Letting $\bar x$, $\bar y$ be the average $x$- and $y$-coordinates, this "variance" is $$ \sum_{k=1}^n ((x_k-\bar x)^2+(y_k-\bar y)^2)= \left(\sum_k (x_k^2+y_k^2)\right) - 2n(\bar x^2 + \bar y^2) + n(\bar x^2 + \bar y^2)$$ $$ = n - n(\bar x^2 + \bar y^2), $$ and this clearly depends on the $x$s and $y$s only through the averages.

Later edit: The usual 2-dimensional counterpart of the variance is the nonnegative-definite matrix $$ \mathbb{E}\sum_{k=1}^n \begin{bmatrix} x_k^2 & x_k y_k \\ x_k y_k & y_k^2 \end{bmatrix}. $$ The "variance" in this question is the trace of that matrix.
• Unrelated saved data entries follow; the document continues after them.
/-- FENCE (10 R185). -/
def asFence (w x : W32) : Except DecodeErr Instr :=
  if !wordExt w then .error .needsExtension
  else if w.extractLsb' 1 24 ≠ 0 || x.extractLsb' 23 9 ≠ 0 || x.extractLsb' 0 18 ≠ 0 then .error .unusedField
  else .ok (.fence { ord := x.extractLsb' 21 2, scp := x.extractLsb' 18 3 })

/-- WAITP (10 R186). -/
def asWaitp (w : W32) : Except DecodeErr Instr :=
  if w.extractLsb' 21 4 ≠ 0 || w.extractLsb' 0 12 ≠ 0 then .error .unusedField
  else .ok (.waitp { path := w.extractLsb' 19 2, sx := wordSx w })

/-! ### Control words (06 R112, 11 R188) -/

/-- FN. -/
def wordFn (w : W32) : BitVec 4 := w.extractLsb' 8 4
/-- AUX. -/
def wordAux (w : W32) : BitVec 5 := w.extractLsb' 3 5

/-- Which fields of a VC word may be nonzero: VD, SX, FN, AUX and LX. Bit 1 is reserved. -/
def vcZero (w : W32) (vd sx aux lx : Bool) : Bool :=
  (vd || decide (wordVd w = 0)) && (sx || decide (wordSx w = 0)) && (aux || decide (wordAux w = 0)) && (lx || !wbit w 2) &&
  !wbit w 1

/-- BRU and BRK (11 R190, R191). -/
def asBranch (c : VBranch → Instr) (w x : W32) : Except DecodeErr Instr :=
  if !wordExt w then .error .needsExtension
  else if vcZero w false true true true && decide (wordFn w = 0) && decide (w.extractLsb' 4 4 = 0) then
    .ok (c { sx := wordSx w, inv := wbit w 3, lx := wbit w 2, disp := x })
  else .error .unusedField

/-- A control word without an extension word whose FN is zero or selects it. -/
def asCtl (w : W32) (fn : Nat) (vd sx aux lx : Bool) (i : Instr) : Except DecodeErr Instr :=
  if vcZero w vd sx aux lx && decide (wordFn w = fn) && !wordExt w then .ok i else .error .unusedField

/-- The control majors 0x70 to 0x7F (06 R114, R116; 11 R188; 21 R319). -/
def decodeCtl (w x : W32) : Except DecodeErr Instr :=
  match (wordOp w).toNat with
  | 0x70 => asBranch .bru w x
  | 0x71 => asBranch .brk w x
  | 0x72 =>
    if !wordExt w then .error .needsExtension
    else if vcZero w true false false false && decide (wordFn w = 0) then .ok (.call (wordVd w) x) else .error .unusedField
  | 0x73 => asCtl w 0 false true false true (.ret (wordSx w) (wbit w 2))
  | 0x74 => asCtl w 0 false false false false .exit
  | 0x75 => asCtl w 0 false false false false .bar
  | 0x76 => needZero (!wbit w 7) (asCtl w 0 false true true false (.nbar (wordSx w) (w.extractLsb' 3 4)))
  | 0x77 => asCtl w 0 false false false false .kown
  | 0x78 => asCtl w 0 false false false false .kfree
  | 0x79 => needZero (!wbit w 24) (asCtl w 0 true true false true (.kwr (w.extractLsb' 19 5) (wordSx w) (wbit w 2)))
  | 0x7A =>
    needZero (decide (w.extractLsb' 22 3 = 0))
      (asCtl w 0 true true true true (.twait (w.extractLsb' 19 3) (wordSx w) (wordAux w) (wbit w 2)))
  | 0x7B => asCtl w 0 false false false false .yield
  | 0x7C =>
    match (wordFn w).toNat with
    | 0 => asCtl w 0 true true false false (.veer (wordVd w) (wordSx w))
    | 1 => asCtl w 1 true false false false (.veerMay (wordVd w))
    | _ => .error .unassigned
  | 0x7D =>
    match (wordFn w).toNat with
    | 0 => asCtl w 0 false false true false (.trap (wordAux w))
    | 1 => asCtl w 1 false false false false .bkpt
    | 2 => needZero (decide (w.extractLsb' 4 4 = 0)) (asCtl w 2 false false true false (.tret (wbit w 3)))
    | _ => .error .unassigned
  | 0x7F =>
    match (wordFn w).toNat with
    | 0 => asCtl w 0 true false false false (.pacq (wordVd w))
    | 1 => asCtl w 1 false false false false .prel
    | 2 => asCtl w 2 true false false false (.pget (wordVd w))
    | 3 => asCtl w 3 false false false false .pdone
    | _ => .error .unassigned
  | _ => .error .unassigned

/-- The unary ALU group (06 R115). -/
def decodeUnaryAlu (w x : W32) : Except DecodeErr Instr :=
  match (wordSy w).toNat with
  | 0x00 => asVU .mov w x
  | 0x01 => asVU .not w x
  | 0x02 => asVU .neg w x
  | 0x03 => asVU .iabs w x
  | 0x04 => asVU .popc w x
  | 0x05 => asVU .clz w x
  | 0x06 => asVU .ctz w x
  | 0x07 => asVU .brev w x
  | 0x08 => asVU .fabs w x
  | 0x09 => asVU .fneg w x
  | 0x0A => asVU .rcp w x
  | 0x0B => asVU .rsq w x
  | 0x0C => asVU .sqrt w x
  | 0x0D => asVU .exp2 w x
  | 0x0E => asVU .log2 w x
  | 0x0F => asVU .sin w x
  | 0x10 => asVU .cos w x
  | 0x11 => asVU .flr w x
  | 0x12 => asVU .ceil w x
  | 0x13 => asVU .trunc w x
  | 0x14 => asVU .rnde w x
  | _ => .error .unassigned

/-- The unary CONV group (06 R115). -/
def decodeUnaryConv (w x : W32) : Except DecodeErr Instr :=
  match (wordSy w).toNat with
  | 0x00 => asVU .cvthf w x
  | 0x01 => asVU .cvtbf w x
  | 0x02 => asVU .cvtfh w x
  | 0x03 => asVU .cvtfb w x
  | _ => .error .unassigned

/-- The ALU and CONV majors 0x00 to 0x3F (06 R114). -/
def decodeAlu (w x : W32) : Except DecodeErr Instr :=
  match (wordOp w).toNat with
  | 0x00 => asV3 .iadd w x
  | 0x01 => asV3 .isub w x
  | 0x02 => asV3 .imul w x
  | 0x03 => asV3 .imulh w x
  | 0x04 => asV3 .imulhu w x
  | 0x05 => asV3 .imad w x
  | 0x06 => asV3 .imin w x
  | 0x07 => asV3 .imax w x
  | 0x08 => asV3 .umin w x
  | 0x09 => asV3 .umax w x
  | 0x0A => asV3 .and w x
  | 0x0B => asV3 .or w x
  | 0x0C => asV3 .xor w x
  | 0x0D => asV3 .andn w x
  | 0x0E => asV3 .shl w x
  | 0x0F => asV3 .shr w x
  | 0x10 => asV3 .sra w x
  | 0x11 => asV3 .rotl w x
  | 0x12 => asV3 .bfx w x
  | 0x13 => asV3 .bfxs w x
  | 0x14 => asV3 .bfi w x
  | 0x15 => asV3 .perm w x
  | 0x16 => asV3 .sel w x
  | 0x17 => asCmp .cmpeq w x
  | 0x18 => asCmp .cmpne w x
  | 0x19 => asCmp .cmplt w x
  | 0x1A => asCmp .cmple w x
  | 0x1B => asCmp .cmpltu w x
  | 0x1C => asCmp .cmpleu w x
  | 0x1D => asCmp .fcmpeq w x
  | 0x1E => asCmp .fcmplt w x
  | 0x1F => asCmp .fcmple w x
  | 0x20 => asCmp .fcmpun w x
  | 0x21 => asV3 .fadd w x
  | 0x22 => asV3 .fsub w x
  | 0x23 => asV3 .fmul w x
  | 0x24 => asV3 .ffma w x
  | 0x25 => asV3 .fmin w x
  | 0x26 => asV3 .fmax w x
  | 0x27 => asV3 .hadd2 w x
  | 0x28 => asV3 .hmul2 w x
  | 0x29 => asV3 .hfma2 w x
  | 0x2A => asV3 .badd2 w x
  | 0x2B => asV3 .bmul2 w x
  | 0x2C => asV3 .bfma2 w x
  | 0x2D =>
    if !wordExt w then .error .needsExtension
    else needZero (decide (w.extractLsb' 1 18 = 0)) (.ok (.movi { vd := wordVd w, imm := x }))
  | 0x2E =>
    if !wordExt w then .error .needsExtension
    else needZero (decide (wordSy w = 0) && !wbit w 3 && !wbit w 1)
      (.ok (.iaddi { vd := wordVd w, sx := wordSx w, lx := wbit w 4, hx := wbit w 2, imm := x }))
  | 0x30 => asVU0 .cvtfi w x
  | 0x31 => asVU0 .cvtfu w x
  | 0x32 => asVU0 .cvtif w x
  | 0x33 => asVU0 .cvtuf w x
  | 0x34 => asPack .nrw2 w x
  | 0x35 => asPack .nrw4 w x
  | 0x36 => asPack .nrw8 w x
  | 0x37 => asPack .wdn2 w x
  | 0x38 => asPack .wdn4 w x
  | 0x39 => asPack .wdn8 w x
  | 0x3E => decodeUnaryAlu w x
  | 0x3F => decodeUnaryConv w x
  | _ => .error .unassigned

/-- The MEM and SCR majors 0x40 to 0x5F (06 R114, 10). -/
def decodeMem (w x : W32) : Except DecodeErr Instr :=
  match (wordOp w).toNat with
  | 0x40 => asVM .ldg8 w x
  | 0x41 => asVM .ldg8s w x
  | 0x42 => asVM .ldg16 w x
  | 0x43 => asVM .ldg16s w x
  | 0x44 => asVM .ldg32 w x
  | 0x45 => asVM .ldg64 w x
  | 0x46 => asVM .stg8 w x
  | 0x47 => asVM .stg16 w x
  | 0x48 => asVM .stg32 w x
  | 0x49 => asVM .stg64 w x
  | 0x4A => asVM .ldgs w x
  | 0x4B => asVM .atomg w x
  | 0x4C => asFence w x
  | 0x4D => asWaitp w
  | 0x50 => asVM .lds8 w x
  | 0x51 => asVM .lds16 w x
  | 0x52 => asVM .lds32 w x
  | 0x53 => asVM .lds64 w x
  | 0x54 => asVM .sts8 w x
  | 0x55 => asVM .sts16 w x
  | 0x56 => asVM .sts32 w x
  | 0x57 => asVM .sts64 w x
  | 0x58 => asVM .ldsC w x
  | 0x5A => asLine .sfull w x
  | 0x5B => asLine .sempty w x
  | 0x5C => asTag .stag w x
  | 0x5D => asVM .stset w x
  | 0x5E => asTag .stinv w x
  | 0x5F => asVM .atoms w x
  | _ => .error .unassigned

/-- The XLANE majors 0x60 to 0x6F (06 R114, 09). -/
def decodeLane (w x : W32) : Except DecodeErr Instr :=
  match (wordOp w).toNat with
  | 0x60 => asV3 .shfl w x
  | 0x61 => asV3 .shflup w x
  | 0x62 => asV3 .shfldn w x
  | 0x63 => asV3 .shflx w x
  | 0x64 => asBcast w x
  | 0x65 => asVU0 .vany w x
  | 0x66 => asVU0 .vall w x
  | 0x67 => asBallot w x
  | 0x68 => asScan .scan w x
  | 0x69 => asScan .fscan w x
  | 0x6A => asScan .red w x
  | 0x6B => asScan .fred w x
  | 0x6C => asMask .mand w x
  | 0x6D => asMask .mor w x
  | 0x6E => needZero (decide (w.extractLsb' 0 19 = 0)) (.ok (.regroup (wordVd w)))
  | 0x6F => needZero (decide (w.extractLsb' 0 19 = 0)) (.ok (.ungroup (wordVd w)))
  | _ => .error .unassigned

/-- A vector word and the word after it (06 R104); the second is read only where the first has E set. -/
def decodeVector (w x : W32) : Except DecodeErr Instr :=
  if (wordOp w).toNat < 0x40 then decodeAlu w x
  else if (wordOp w).toNat < 0x60 then decodeMem w x
  else if (wordOp w).toNat < 0x70 then decodeLane w x
  else decodeCtl w x

/-- A clause header (06 R100). -/
def decodeHeader (w : W32) : Header :=
  { resv := w.extractLsb' 28 4, yld := wbit w 27, fb := w.extractLsb' 23 4, fa := w.extractLsb' 19 4,
    wm := w.extractLsb' 7 12, cls := w.extractLsb' 4 3, cnt := w.extractLsb' 0 4 }

/-! ### Hart words (15 R211, R225 to R235; 17 R259; 19 R301) -/

/-- RD. -/
def hRd (w : W32) : BitVec 5 := w.extractLsb' 7 5
/-- RS1. -/
def hRs1 (w : W32) : BitVec 5 := w.extractLsb' 15 5
/-- RS2. -/
def hRs2 (w : W32) : BitVec 5 := w.extractLsb' 20 5
/-- F3. -/
def hF3 (w : W32) : BitVec 3 := w.extractLsb' 12 3
/-- F7. -/
def hF7 (w : W32) : BitVec 7 := w.extractLsb' 25 7
/-- The I immediate. -/
def hImm (w : W32) : BitVec 12 := w.extractLsb' 20 12
/-- The S immediate. -/
def hImmS (w : W32) : BitVec 12 := w.extractLsb' 25 7 ++ w.extractLsb' 7 5
/-- The B offset. -/
def hImmB (w : W32) : BitVec 13 :=
  w.extractLsb' 31 1 ++ w.extractLsb' 7 1 ++ w.extractLsb' 25 6 ++ w.extractLsb' 8 4 ++ (0 : BitVec 1)
/-- The J offset. -/
def hImmJ (w : W32) : BitVec 21 :=
  w.extractLsb' 31 1 ++ w.extractLsb' 12 8 ++ w.extractLsb' 20 1 ++ w.extractLsb' 21 10 ++ (0 : BitVec 1)
/-- A 6-bit shift amount as an immediate. -/
def hSh6 (w : W32) : BitVec 12 := (0 : BitVec 6) ++ w.extractLsb' 20 6
/-- A 5-bit shift amount as an immediate. -/
def hSh5 (w : W32) : BitVec 12 := (0 : BitVec 7) ++ w.extractLsb' 20 5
In many applications, it makes no sense to speak of this matrix as having a trace at all, because, for example, $x_i$ may be measure in dollars and $y_i$ in centimeters, and it is not at all unusual for that sort of thing to happen. What if one changes the units in which $y_i$ is measured from centimeters to meters? However, since in this problem we have the constraint $x_k^2+y_k^2=1$, that problem doesn't seem to arise.

Now notice that although the trace of this matrix depends on the $(x,y)$s only through their average, nonetheless the off-diagonal entries of the matrix depend on more than that; they depend on the correlation.
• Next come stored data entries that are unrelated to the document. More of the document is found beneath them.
/-- A 64-bit operation. -/
def aluVal (op : RvAlu) (a b : W64) : W64 :=
  match op with
  | .add => a + b
  | .sub => a - b
  | .sll => a <<< (b.toNat % 64)
  | .slt => if a.toInt < b.toInt then 1 else 0
  | .sltu => if a.toNat < b.toNat then 1 else 0
  | .xor => a ^^^ b
  | .srl => a >>> (b.toNat % 64)
  | .sra => a.sshiftRight (b.toNat % 64)
  | .or => a ||| b
  | .and => a &&& b
  | .mul => a * b
  | .mulh => BitVec.ofInt 64 (a.toInt * b.toInt / 2 ^ 64)
  | .mulhsu => BitVec.ofInt 64 (a.toInt * (b.toNat : Int) / 2 ^ 64)
  | .mulhu => BitVec.ofNat 64 (a.toNat * b.toNat / 2 ^ 64)
  | .div => rvDiv a b
  | .divu => rvDivu a b
  | .rem => rvRem a b
  | .remu => rvRemu a b

/-- A 32-bit operation, sign-extended. The operations without a W form do not occur (Legal). -/
def aluWVal (op : RvAlu) (a b : W32) : W64 :=
  sext32 (match op with
    | .add => a + b
    | .sub => a - b
    | .sll => a <<< (b.toNat % 32)
    | .srl => a >>> (b.toNat % 32)
    | .sra => a.sshiftRight (b.toNat % 32)
    | .mul => a * b
    | .div => rvDiv a b
    | .divu => rvDivu a b
    | .rem => rvRem a b
    | .remu => rvRemu a b
    | .slt | .sltu | .xor | .or | .and | .mulh | .mulhsu | .mulhu => a)

/-- A branch condition. -/
def condHolds (c : RvCond) (a b : W64) : Bool :=
  match c with
  | .eq => a = b
  | .ne => a ≠ b
  | .lt => decide (a.toInt < b.toInt)
  | .ge => decide (b.toInt ≤ a.toInt)
  | .ltu => decide (a.toNat < b.toNat)
  | .geu => decide (b.toNat ≤ a.toNat)

/-- Write rd and retire. -/
def writeRd (s : State) (t : Team) (h : Hart) (rd : BitVec 5) (v : W64) (p : Bool) : Result := retireNext s t h fun h => h.wr rd v p

/-- Jump: a target that is not a multiple of 4 raises mcause 0 at the jump. -/
def jumpTo (s : State) (t : Team) (h : Hart) (target : W64) (f : Hart → Hart) : Result :=
  if target.toNat % 4 ≠ 0 then hartException s t h 0 target.toNat 0 0 false else .next (retire s t.tid target f)

/-- MRET in M-mode returns to mepc; the hart stays the Loom's (DESIGN CHOICE, log entry 73). -/
def machineReturn (s : State) (t : Team) (h : Hart) : Result :=
  .next (retire s t.tid (h.mepc &&& ~~~3) fun h => { h with csrs := spSet 0 h.csrs 0x300 (returnStatus (spGet 0 h.csrs 0x300)) })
Still later edit: Suppose $F$ is a probability distribution supported on the circle of unit radius centered at $(0,0)$, and $X$ is a random variable with that distribution. Then we have $$\mathbb{E}(X)=\mu=\text{some point in the disk}.$$ Then $$ \mathbb{E}(\|X-\mu\|^2) = \mathbb{E}(\|X\|^2) - 2\mu\cdot \mathbb{E}(X) + \|\mu\|^2 = 1-2\|\mu\|^2+\|\mu\|^2 = 1 - \|\mu\|^2.\tag{1} $$ A theorem of elementary geometry that I remember learning in school when I was about 16 says that for two chords $AB$ and $CD$ of a circle intersecting at $P$, the products of lengths $AP\cdot PB$ and $CP\cdot PD$ are equal. That is seen to be simply a special case of (1), when we remember that the variance of a probability distribution supported on a set of two points is just the product of the distances from those two points to their suitably weighted mean.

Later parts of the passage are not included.